В семье у Пастернака к 1910 году начались трения. Родители были недовольны тем, что первенец оставил музыку, к литературным его занятиям никто не относился всерьез – а главное, по воспоминаниям брата Александра, сам Борис стал в это время отходить от семьи и все больше жить своими интересами, о которых здесь знали мало. Он стремился и к материальной независимости – давал уроки, причем слыл образцовым репетитором.

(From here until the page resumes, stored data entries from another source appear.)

-- ==== Sys2Proof/Tests/Slice0.lean ====
section
/-! SUPPORT. The model's own tests: the well-formedness check refuses, every constructor's word, one-step tests with results
from 95_test_vectors.md and 96_test_traces.md, and for every obligation with hypotheses a witness that meets them. -/

open Sys2Proof Sys2Proof.Machine

set_option Elab.async false

namespace Sys2Proof.Tests

/-! ### Helpers -/

/-- The next state of an outcome, if it is one. -/
def next? : Host.Outcome State Fault Refusal → Option State
  | .next t => some t
  | .fault _ => none
  | .refused _ => none

/-- `n` bytes `v` at offsets 0 .. n - 1. -/
def filled (n : Nat) (v : Byte) : Memory := (List.range n).map fun j => (j, v)

/-- An absorbing core with `n` message bytes 0x61 fed, at most 63 (95_test_vectors section 2.3). -/
def absorbed (n : Nat) : State :=
  { State.reset with CNT := BitVec.ofNat 64 n, LEN := BitVec.ofNat 6 n, BUF := filled n 0x61 }

/-- A core at the end of the largest message: CNT = MAX_BYTES, LEN = 63 (section 6.3). -/
def atMax : State := { absorbed 63 with CNT := maxBytes }

/-- A core that holds the digest of the empty message (section 6.6). -/
def finished : State :=
  { State.reset with
    S := { w0 := 0xD98C1DD4, w1 := 0x04B2008F, w2 := 0x980980E9, w3 := 0x7E42F8EC }
    PHASE := .done
    DIG := [(0, 0xD4), (1, 0x1D), (2, 0x8C), (3, 0xD9), (4, 0x8F), (5, 0x00), (6, 0xB2), (7, 0x04),
      (8, 0xE9), (9, 0x80), (10, 0x09), (11, 0x98), (12, 0xEC), (13, 0xF8), (14, 0x42), (15, 0x7E)] }

/-- A core in phase FAULT after MISUSE (section 6.6). -/
def faulted : State := { State.reset with PHASE := .fault, ERR := .misuse, ERRLOG := 0b001 }

/-- The block of the empty message in BUF, and the working registers given (section 6.4, single steps). -/
def inStep (n : BitVec 6) (a b c d : Word) : State :=
  { State.reset with BUF := (0, 0x80) :: (filled 64 0).tail, i := n, a := a, b := b, c := c, d := d }

/-- The working registers and the step counter. -/
def work (s : State) : Word × Word × Word × Word × BitVec 6 := (s.a, s.b, s.c, s.d, s.i)

/-- The digest as one number, first byte most significant (00_scope R14). -/
def digestNumber (s : State) : Nat := hexNumber (s.DIG.map Prod.snd)

/-! ### The well-formedness check refuses -/

theorem test_wellFormed_refuses_stepF_by_0 : (Instr.stepF 0 0 0xD76AA478).wellFormed = false := by decide
theorem test_wellFormed_refuses_stepG_by_0 : (Instr.stepG 1 0 0xF61E2562).wellFormed = false := by decide
theorem test_wellFormed_refuses_stepH_by_0 : (Instr.stepH 5 0 0xFFFA3942).wellFormed = false := by decide
theorem test_wellFormed_refuses_stepI_by_0 : (Instr.stepI 0 0 0xF4292244).wellFormed = false := by decide

/-! ### Words written out from 30_encoding (R80, R81, R84, R86) -/

theorem test_word_init : decode (.cmd 0b0000000000) = .instr .init := by decide
theorem test_word_upd : decode (.cmd 0b0101100001) = .instr (.upd 0x61) := by decide
theorem test_word_fin : decode (.cmd 0b1000000000) = .instr .fin := by decide
theorem test_word_stepF :
    decode (.row 0b0000000011111010111011010101010010001111000) = .instr (.stepF 0 7 0xD76AA478) := by decide
theorem test_word_stepG :
    decode (.row 0b0111001010010001101001010100100110010001010) = .instr (.stepG 12 20 0x8D2A4C8A) := by decide
theorem test_word_stepH :
    decode (.row 0b1000101011111000100101011000101011001100101) = .instr (.stepH 2 23 0xC4AC5665) := by decide
theorem test_word_stepI :
    decode (.row 0b1110011010111101011100001101101001110010001) = .instr (.stepI 9 21 0xEB86D391) := by decide
theorem test_word_ldiv : decode (.seq 0b0001) = .instr .ldiv := by decide
theorem test_word_absb : decode (.seq 0b0010) = .instr .absb := by decide
theorem test_word_cbeg : decode (.seq 0b0011) = .instr .cbeg := by decide
theorem test_word_cend : decode (.seq 0b1000) = .instr .cend := by decide
theorem test_word_pad80 : decode (.seq 0b1001) = .instr .pad80 := by decide
theorem test_word_padz : decode (.seq 0b1010) = .instr .padz := by decide
theorem test_word_padl : decode (.seq 0b1011) = .instr .padl := by decide
theorem test_word_ser : decode (.seq 0b1100) = .instr .ser := by decide
theorem test_word_flt : decode (.seq 0b1101) = .instr .flt := by decide

theorem test_reserved_words :
    (decode (.cmd 0x001), decode (.cmd 0x0FF), decode (.cmd 0x201), decode (.cmd 0x3FF)) =
      (.rejected (.reservedCommand 0x001), .rejected (.reservedCommand 0x0FF), .rejected (.reservedCommand 0x201),
        .rejected (.reservedCommand 0x3FF)) := by decide
theorem test_seq_codes_without_microop :
    (decode (.seq 0x0), decode (.seq 0x4), decode (.seq 0x7), decode (.seq 0xE), decode (.seq 0xF)) =
      (.rejected .seqIdle, .rejected .seqStepNeedsRow, .rejected .seqStepNeedsRow, .rejected .seqUnused,
        .rejected .seqUnused) := by decide
theorem test_command_map_at_its_boundaries :
    [0x000, 0x001, 0x0FF, 0x100, 0x1FF, 0x200, 0x201, 0x2FF, 0x300, 0x3FF].map
      (fun n => (decode (.cmd (BitVec.ofNat 10 n))).toOption) =
      [some .init, none, none, some (.upd 0x00), some (.upd 0xFF), some .fin, none, none, none, none] := by decide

Ближайшим его другом стал Константин Локс – студент философского отделения, с которым они вместе посещали семинарий по греческой литературе. Он жил в Большом Конюшковском переулке и, по собственному признанию в мемуарной «Повести об одном десятилетии», «обожал живописную Москву той эпохи». С Пастернаком они виделись уже и в девятом году, но сблизились в десятом – сразу после ухода Толстого из Ясной Поляны. За маршрутом Толстого следила вся Россия. В Религиозно-философском обществе имени Владимира Соловьева, что собиралось на Воздвиженке, во время очередного собрания 1 ноября Белый собирался читать доклад «Трагедия творчества у Достоевского», но начал, разумеется, с Толстого, о котором только и говорили. «Лев Толстой в русских полях!» – восклицал он. Брюсов смотрел на Белого скептически, большинству слушателей он казался литературным фокусником, ловко имитирующим сумасшествие (понадобился приход нового поколения, чтобы оценить истинный масштаб его открытий). Пастернак с детства относился к Белому с благоговением – по всей вероятности, потому, что чувствовал в нем свое, родное: хаос, безбрежность, творческий экстаз, – а еще потому, что Белый был из московской профессорской семьи, из тех же «мальчиков и девочек», среди которых рос Пастернак. Белый искал синтез поэзии и прозы – поиск которого был и для Пастернака главной формальной задачей (и все это, как и Пастернак, сочетал с серьезным «занятьем философией»). Несмотря на все чудачества Белого, Пастернак – тоже чудак, с точки зрения многих, – на всю жизнь сохранил преклонение перед ним, а когда Белый умер, вместе с друзьями (Б. Пильняком и Г. Санниковым) составил некролог, в котором автор «Симфоний» назван гением.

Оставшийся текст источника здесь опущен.